> _Instructions for the task_: Please repeat each line of the data exactly, with nothing left out.

(Dataset entries)
Content starts

-- ==== Sys2Proof/Machine/Binary32.lean ====
section
/-! DEFINITION. IEEE 754 binary32 by exact integer arithmetic (00_scope.md R11), and the conversions to and from Q16.15,
frequencies and sample counts. A finite value is an integer number of units of 2^-149. -/

namespace Sys2Proof.Machine

/-- Bit 31 (00_scope.md R11). -/
def fSign (x : Word) : Bool := decide (2 ^ 31 ≤ x.toNat)

/-- Bits 30:0. -/
def fAbsBits (x : Word) : Nat := x.toNat % 2 ^ 31

/-- The pattern is a NaN. -/
def fIsNaN (x : Word) : Bool := Nat.blt 0x7F800000 (fAbsBits x)

/-- The pattern is a NaN or an infinity. -/
def fNotFinite (x : Word) : Bool := Nat.ble 0x7F800000 (fAbsBits x)

/-- `|val(x)| · 2^149` of a finite pattern; an infinity reads as 2^277, above every finite value. -/
def fMag (x : Word) : Nat :=
  let e := fAbsBits x / 2 ^ 23
  let f := fAbsBits x % 2 ^ 23
  if e = 0 then f else (2 ^ 23 + f) * 2 ^ (e - 1)

/-- `val(x) · 2^149` (00_scope.md R11). The order of these integers is the IEEE order of the values. -/
def fUnits (x : Word) : Int := if fSign x then -(fMag x : Int) else (fMag x : Int)

/-- The sign and the 31 magnitude bits of a pattern. -/
def fPack (neg : Bool) (mag : Nat) : Word := BitVec.ofNat 32 ((if neg then 2 ^ 31 else 0) + mag)

/-- `n / d` rounded to the nearest integer, ties to even, for `d > 0`. -/
def rneDiv (n d : Nat) : Nat :=
  let q := n / d
  let r := n % d
  if 2 * r < d then q else if d < 2 * r then q + 1 else if q % 2 = 0 then q else q + 1

/-- The magnitude bits of `rne32(n / d · 2^-149)` for `d > 0`: nearest, ties to even, infinity on overflow
(00_scope.md R11). With `e` the exponent above the subnormal range and `m` the 24-bit significand, the bits are
`e · 2^23 + m` in every binade, and a carry out of `m` lands in the next one. -/
def rneBits (n d : Nat) : Nat :=
  let k := n / d
  let e := if k < 2 ^ 24 then 0 else Nat.log2 k - 23
  min 0x7F800000 (e * 2 ^ 23 + rneDiv n (d * 2 ^ e))

/-- The binary32 operations of 45_parameters.md R246 and R248 on finite operands, each rounded to nearest-even. The sign
of a zero result is IEEE's (log 21). -/
def fpAdd (x y : Word) : Word :=
  let z := fUnits x + fUnits y
  if z = 0 then fPack (fSign x && fSign y) 0 else fPack (decide (z < 0)) (rneBits z.natAbs 1)

def fpNeg (x : Word) : Word := fPack (!fSign x) (fAbsBits x)

def fpSub (x y : Word) : Word := fpAdd x (fpNeg y)

def fpMul (x y : Word) : Word := fPack (fSign x != fSign y) (rneBits (fMag x * fMag y) (2 ^ 149))

/-- For a divisor that is not zero. -/
def fpDiv (x y : Word) : Word := fPack (fSign x != fSign y) (rneBits (fMag x * 2 ^ 149) (fMag y))

/-- IEEE `x < y` on patterns that are no NaN. -/
def fpLt (x y : Word) : Bool := decide (fUnits x < fUnits y)

/-- 41_fixpoint.md R151 on a finite pattern: `wrap32(rha(val(x) · 32768))`. -/
def ffromfloat (x : Word) : Word := wrap32 (rha (fUnits x) (2 ^ 134))

/-- 41_fixpoint.md R152: `bits(rne32(s32(x) / 32768))`. -/
def ftofloat (x : Word) : Word :=
  fPack (decide (s32 x < 0)) (rneBits ((s32 x).natAbs * 2 ^ 134) 1)

/-- `inc_of(val(x), SR) = wrap32(rha(val(x) · 2^32 / SR))` (42_oscillators.md R171). -/
def incOfFloat (x : Word) (sr : Nat) : Word := wrap32 (rha (fUnits x) (2 ^ 117 * sr))

/-- `inc_of(val(x) / 2, SR)`: the sub oscillator's halved frequency (42_oscillators.md R179). -/
def incOfHalfFloat (x : Word) (sr : Nat) : Word := wrap32 (rha (fUnits x) (2 ^ 118 * sr))

/-- `to_samples(x) = rha(val(x) · SR)` (45_parameters.md R250). -/
def toSamples (x : Word) (sr : Nat) : Word := wrap32 (rha (fUnits x * sr) (2 ^ 149))

end Sys2Proof.Machine
end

Content ends

> _Response to this task_:
-- ==== Sys2Proof/Machine/Binary32.lean ====
section
/-! DEFINITION. IEEE 754 binary32 by exact integer arithmetic (00_scope.md R11), and the conversions to and from Q16.15,
frequencies and sample counts. A finite value is an integer number of units of 2^-149. -/

namespace Sys2Proof.Machine

/-- Bit 31 (00_scope.md R11). -/
def fSign (x : Word) : Bool := decide (2 ^ 31 ≤ x.toNat)

/-- Bits 30:0. -/
def fAbsBits (x : Word) : Nat := x.toNat % 2 ^ 31

/-- The pattern is a NaN. -/
def fIsNaN (x : Word) : Bool := Nat.blt 0x7F800000 (fAbsBits x)

/-- The pattern is a NaN or an infinity. -/
def fNotFinite (x : Word) : Bool := Nat.ble 0x7F800000 (fAbsBits x)

/-- `|val(x)| · 2^149` of a finite pattern; an infinity reads as 2^277, above every finite value. -/
def fMag (x : Word) : Nat :=
  let e := fAbsBits x / 2 ^ 23
  let f := fAbsBits x % 2 ^ 23
  if e = 0 then f else (2 ^ 23 + f) * 2 ^ (e - 1)

/-- `val(x) · 2^149` (00_scope.md R11). The order of these integers is the IEEE order of the values. -/
def fUnits (x : Word) : Int := if fSign x then -(fMag x : Int) else (fMag x : Int)

/-- The sign and the 31 magnitude bits of a pattern. -/
def fPack (neg : Bool) (mag : Nat) : Word := BitVec.ofNat 32 ((if neg then 2 ^ 31 else 0) + mag)

/-- `n / d` rounded to the nearest integer, ties to even, for `d > 0`. -/
def rneDiv (n d : Nat) : Nat :=
  let q := n / d
  let r := n % d
  if 2 * r < d then q else if d < 2 * r then q + 1 else if q % 2 = 0 then q else q + 1

/-- The magnitude bits of `rne32(n / d · 2^-149)` for `d > 0`: nearest, ties to even, infinity on overflow
(00_scope.md R11). With `e` the exponent above the subnormal range and `m` the 24-bit significand, the bits are
`e · 2^23 + m` in every binade, and a carry out of `m` lands in the next one. -/
def rneBits (n d : Nat) : Nat :=
  let k := n / d
  let e := if k < 2 ^ 24 then 0 else Nat.log2 k - 23
  min 0x7F800000 (e * 2 ^ 23 + rneDiv n (d * 2 ^ e))

/-- The binary32 operations of 45_parameters.md R246 and R248 on finite operands, each rounded to nearest-even. The sign
of a zero result is IEEE's (log 21). -/
def fpAdd (x y : Word) : Word :=
  let z := fUnits x + fUnits y
  if z = 0 then fPack (fSign x && fSign y) 0 else fPack (decide (z < 0)) (rneBits z.natAbs 1)

def fpNeg (x : Word) : Word := fPack (!fSign x) (fAbsBits x)

def fpSub (x y : Word) : Word := fpAdd x (fpNeg y)

def fpMul (x y : Word) : Word := fPack (fSign x != fSign y) (rneBits (fMag x * fMag y) (2 ^ 149))

/-- For a divisor that is not zero. -/
def fpDiv (x y : Word) : Word := fPack (fSign x != fSign y) (rneBits (fMag x * 2 ^ 149) (fMag y))

/-- IEEE `x < y` on patterns that are no NaN. -/
def fpLt (x y : Word) : Bool := decide (fUnits x < fUnits y)

/-- 41_fixpoint.md R151 on a finite pattern: `wrap32(rha(val(x) · 32768))`. -/
def ffromfloat (x : Word) : Word := wrap32 (rha (fUnits x) (2 ^ 134))

/-- 41_fixpoint.md R152: `bits(rne32(s32(x) / 32768))`. -/
def ftofloat (x : Word) : Word :=
  fPack (decide (s32 x < 0)) (rneBits ((s32 x).natAbs * 2 ^ 134) 1)

/-- `inc_of(val(x), SR) = wrap32(rha(val(x) · 2^32 / SR))` (42_oscillators.md R171). -/
def incOfFloat (x : Word) (sr : Nat) : Word := wrap32 (rha (fUnits x) (2 ^ 117 * sr))

/-- `inc_of(val(x) / 2, SR)`: the sub oscillator's halved frequency (42_oscillators.md R179). -/
def incOfHalfFloat (x : Word) (sr : Nat) : Word := wrap32 (rha (fUnits x) (2 ^ 118 * sr))

/-- `to_samples(x) = rha(val(x) · SR)` (45_parameters.md R250). -/
def toSamples (x : Word) (sr : Nat) : Word := wrap32 (rha (fUnits x * sr) (2 ^ 149))

end Sys2Proof.Machine
end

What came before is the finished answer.